_WHAT THE TASK REQUIRES_: Please return the lines below verbatim, beginning at the one that has "let r := R.dieSnapSts (k / 8) (k % 8)" and stopping after the one that has "the registers. -/", and add no other lines.

(Collected data entries)
'''

/-- A parked request is ended as under R416: Completer Abort, and its context faults with TRANSLATION (R418). -/
def State.endParked (s : State) (q : Nat) (k : InPark) : State :=
  let x := s.pport q
  let s := s.setPport q { x with parked := x.parked.erase k }
  let s := { s with xl := { s.xl with parks := s.xl.parks.filter (fun p => match p.who with
    | .pcie port bdf => !(port.val == q && bdf == k.req.bdf.toNat)
    | _ => true) } }
  ((s.aborted q k.req.op).ctxFault k.ctx Status.translation.code (ioLoc q)).drainPort q

/-- PCIE_PARK_TIMEOUT (R418): a request parked beyond PARK_LIMIT. -/
def execPcieParkTimeout (port : Fin 4) (idx : Nat) (s : State) : Host.Outcome State Fault Refusal :=
  match (s.pport port).parked[idx]? with
  | none => .next s
  | some k =>
    if k.parked && decide (s.elapsedNs k.since > s.fld (R.pcieParkLimit port) F.pcieParkLimit_US * 1000) then
      .next ((s.endParked port k).raise .pcie port 4)
    else .next s

/-! ## Releases, resets of the far end, and configuration -/

/-- HL_RELEASE (R425): a queue in STATE 5 issues again from its HEAD, whose entry is fetched anew. DEDUCED, log 46. -/
def execHlRelease (_a : Agent) (qid : BitVec 17) (s : State) : Host.Outcome State Fault Refusal :=
  let u := qidUnit qid.toNat
  let q := qidQueue qid.toNat
  if s.pageDead .host 0 || s.qState u q != 5 then .next s
  else
    let s := s.unfetch u q
    .next (s.setQState u q (if s.qCount u q = 0 then 0 else 1))

/-- SBR (R422, R429): a secondary bus reset on a root port. -/
def execSbr (_a : Agent) (port : Fin 4) (s : State) : Host.Outcome State Fault Refusal :=
  if s.pageDead .pcie port || s.pcieEndpoint port || !s.linkUp port then .next s else .next (s.linkDown port)

/-- What an access of an agent came to is recorded. DESIGN CHOICE, log 84. -/
def State.setResult (s : State) (a : Agent) (x : AccResult) : State :=
  { s with host := { s.host with results := insertKey s.host.results (agentLoc a).toNat x } }

/-- ECAM_ACCESS (R407, R630): a configuration read or write through a port's window. Bus 0, device 0, function 0 is the Root
Port itself; other functions answer over the link, or not at all: then a read is all ones.
PRESUMED, log 61. DEDUCED, log 65. -/
def execEcamAccess (x : EcamAccess) (s : State) : Host.Outcome State Fault Refusal :=
  let own := decide (x.ofs.toNat / 4096 = 0) && !s.pcieEndpoint x.port
  let far := s.linkUp x.port && !s.pcieEndpoint x.port
  let words := x.size.val / 4
  if !s.running || (x.size.val != 4 && x.size.val != 8) || x.ofs.toNat % x.size.val != 0 then .next s
  else match x.write with
  | some v =>
    let s := if own then
        (List.range words).foldl (fun s i => s.setCfg x.port (x.ofs.toNat % 4096 + 4 * i) (BitVec.ofNat 32 (v.toNat / 2 ^ (32 * i)))) s
      else s
    .next (s.setResult x.agent .done)
  | none =>
    let word := fun (i : Nat) =>
      if own then s.rpConfig x.port (x.ofs.toNat % 4096 + 4 * i)
      else if far then ((x.answers[i]?).map (·.toNat)).getD 0xFFFFFFFF
      else 0xFFFFFFFF
    .next (s.setResult x.agent (.data ((List.range words).flatMap (fun i => natToBytes 4 (word i)))))

/-- MBOX_WRITE (R427): the outside host of an endpoint port writes a mailbox register through BAR0. -/
def execMboxWrite (port : Fin 4) (idx : Fin 32) (value : Word) (s : State) : Host.Outcome State Fault Refusal :=
  if s.linkUp port && s.pcieEndpoint port then .next (s.mboxWrite idx value) else .next s
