/-- A fill entry (R521). -/
def State.fillIn (s : State) (k : Nat) (o : SnapOp) (e : BitVec 512) : Except SlotFail (State → State) × State :=
  let f := snapFields e
  if Ent.opcode e ≠ 2 ∨ Ent.srcPkg e ≠ F.dieSnapOp_SRC_PKG.get o.word ∨ f.1 ≠ o.snap ∨ o.marker.isSome then
    (.ok (fun s => s.snapStale k), s)
  else if f.2.1 = 0xFFFFFFFF then
    (.ok (fun s => (s.setOp k { o with marker := some (f.2.2 ++ List.replicate 24 0), since := s.now }).slotFree k (s.snapLq k)), s)
  else if f.2.1 ≠ o.next then (.ok (fun s => (s.slotFree k (s.snapLq k)).endSnapOp k 8), s)
  else slotBind (s.opRanges k o) (fun rs s =>
    let cut := sliceRanges rs (40 * o.next) (Nat.min 40 (rangesLen rs - 40 * o.next))
    slotBind (s.slotWrites k (cutRanges cut f.2.2)) (fun _ s => (.ok (fun s =>
      ((s.setOp k { o with next := o.next + 1, since := s.now }).setProgress k (o.next + 1)).slotFree k (s.snapLq k)), s)))

/-- SNAP_ENTRY_RECEIVE (R512, R521): the entry at the head of SNAP_LQ. -/
def execSnapEntryReceive (die : Fin 4) (slot : Fin 8) (s : State) : Host.Outcome State Fault Refusal :=
  let k := 8 * die.val + slot.val
  let q := s.snapLq k
  if s.qCount (s.hopUnit k) q = 0 then .next s
  else match (s.slot k).op with
  | some o =>
    if o.code ≠ 3 || !s.opActs k then .next s
    else if !o.ready then .next (s.prepareOp k o)
    else .next (s.slotStep k (slotBind (s.slotEntry k q 0) (fun e s => s.fillIn k o e)) (fun (f : State → State) s => f s))
  | none =>
    if s.slotActs k && s.bit (R.dieSnapCfg die slot) F.dieSnapCfg_EN then
      .next (s.slotStep k (slotBind (s.slotEntry k q 0) (fun e s => s.trickleIn k e)) (fun (f : State → State) s => f s))
    else .next s

/-- IMAGE_COMPLETE (R513): the image's marker is written, and the snapshot closes when every image in use is complete. -/
def execImageComplete (die : Fin 4) (slot : Fin 8) (image : Fin 3) (s : State) : Host.Outcome State Fault Refusal :=
  let k := 8 * die.val + slot.val
  let i := image.val
  match (s.slot k).snap with
  | none => .next s
  | some n =>
    if !s.slotActs k || !n.captured || !(s.imagesUsed k).contains i || natBit (s.snapSts k F.dieSnapSts_DONE) i
        || n.next.getD i 0 < n.count i || s.slotPosted k then .next s
    else
      let m := markerBytes (s.snapSts k F.dieSnapSts_LAST_N) n.step (s.imageOwner k i) (s.imagePos k i) i n.par (s.nowAt (k / 8))
      .next (s.slotStep k (s.slotWrite k (n.image (s.snapHalf k) i + n.stride - 64) m) (fun _ s =>
        let r := R.dieSnapSts (k / 8) (k % 8)
        let s := s.setFld r F.dieSnapSts_DONE (s.snapSts k F.dieSnapSts_DONE + 2 ^ i)
        if (s.imagesUsed k).all (fun j => natBit (s.snapSts k F.dieSnapSts_DONE) j) then
          (s.setSlotSt k { s.slot k with snap := none }).setFld r F.dieSnapSts_OPEN 0
        else s))

/-! ## The end of an operation (R518 to R524) -/

/-- A digest in the registers SNAPn_DIG0 to SNAPn_DIG7, byte 8k + j in bits [8j + 7:8j] of the k-th. -/
def State.putDigest (s : State) (k : Nat) (d : List Byte) : State :=
  (List.range 8).foldl (fun s i =>
    s.setReg (R.dieSnapDig (k / 8) (k % 8 * 8 + i)) (BitVec.ofNat 64 (bytesToNat ((d.drop (8 * i)).take 8)))) s

/-- The digest in the registers. -/
def State.getDigest (s : State) (k : Nat) : List Byte :=
  (List.range 8).flatMap (fun i => natToBytes 8 (s.reg (R.dieSnapDig (k / 8) (k % 8 * 8 + i))).toNat)

/-- The end of a DIGEST (R519). -/
def State.digestDone (s : State) (k : Nat) (o : SnapOp) : State :=
  s.slotStep k (slotBind (s.opRanges k o) (fun rs s => s.readRanges k rs)) (fun bs s =>
    ((s.putDigest k (sha512 bs)).setProgress k (ceilDiv' bs.length 64)).endSnapOp k 0)

/-- Where a restore puts its content (R522): the shard in each transfer's SRC buffer, then the state regions. -/
def State.restoreTargets (s : State) (k : Nat) (t : SnapTbl) (fields : List (BitVec 512 × Nat)) : List (Nat × Nat) :=
  let p := s.slotP k
  let j := s.slotPos k
  fields.map (fun f =>
    let w := Step.agBytes f.1
    let n := Step.elems f.1
    ((s.buf (s.slotCtx k) (Step.buf f.1 16)).base + Step.ofs f.1 16 + w * (j * shardLen n p), w * shardCount n p j))
    ++ s.regionBases k t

'''

_EXERCISE SOLUTION_:
        let r := R.dieSnapSts (k / 8) (k % 8)
        let s := s.setFld r F.dieSnapSts_DONE (s.snapSts k F.dieSnapSts_DONE + 2 ^ i)
        if (s.imagesUsed k).all (fun j => natBit (s.snapSts k F.dieSnapSts_DONE) j) then
          (s.setSlotSt k { s.slot k with snap := none }).setFld r F.dieSnapSts_OPEN 0
        else s))

/-! ## The end of an operation (R518 to R524) -/

/-- A digest in the registers SNAPn_DIG0 to SNAPn_DIG7, byte 8k + j in bits [8j + 7:8j] of the k-th. -/
def State.putDigest (s : State) (k : Nat) (d : List Byte) : State :=
  (List.range 8).foldl (fun s i =>
    s.setReg (R.dieSnapDig (k / 8) (k % 8 * 8 + i)) (BitVec.ofNat 64 (bytesToNat ((d.drop (8 * i)).take 8)))) s

/-- The digest in the registers. -/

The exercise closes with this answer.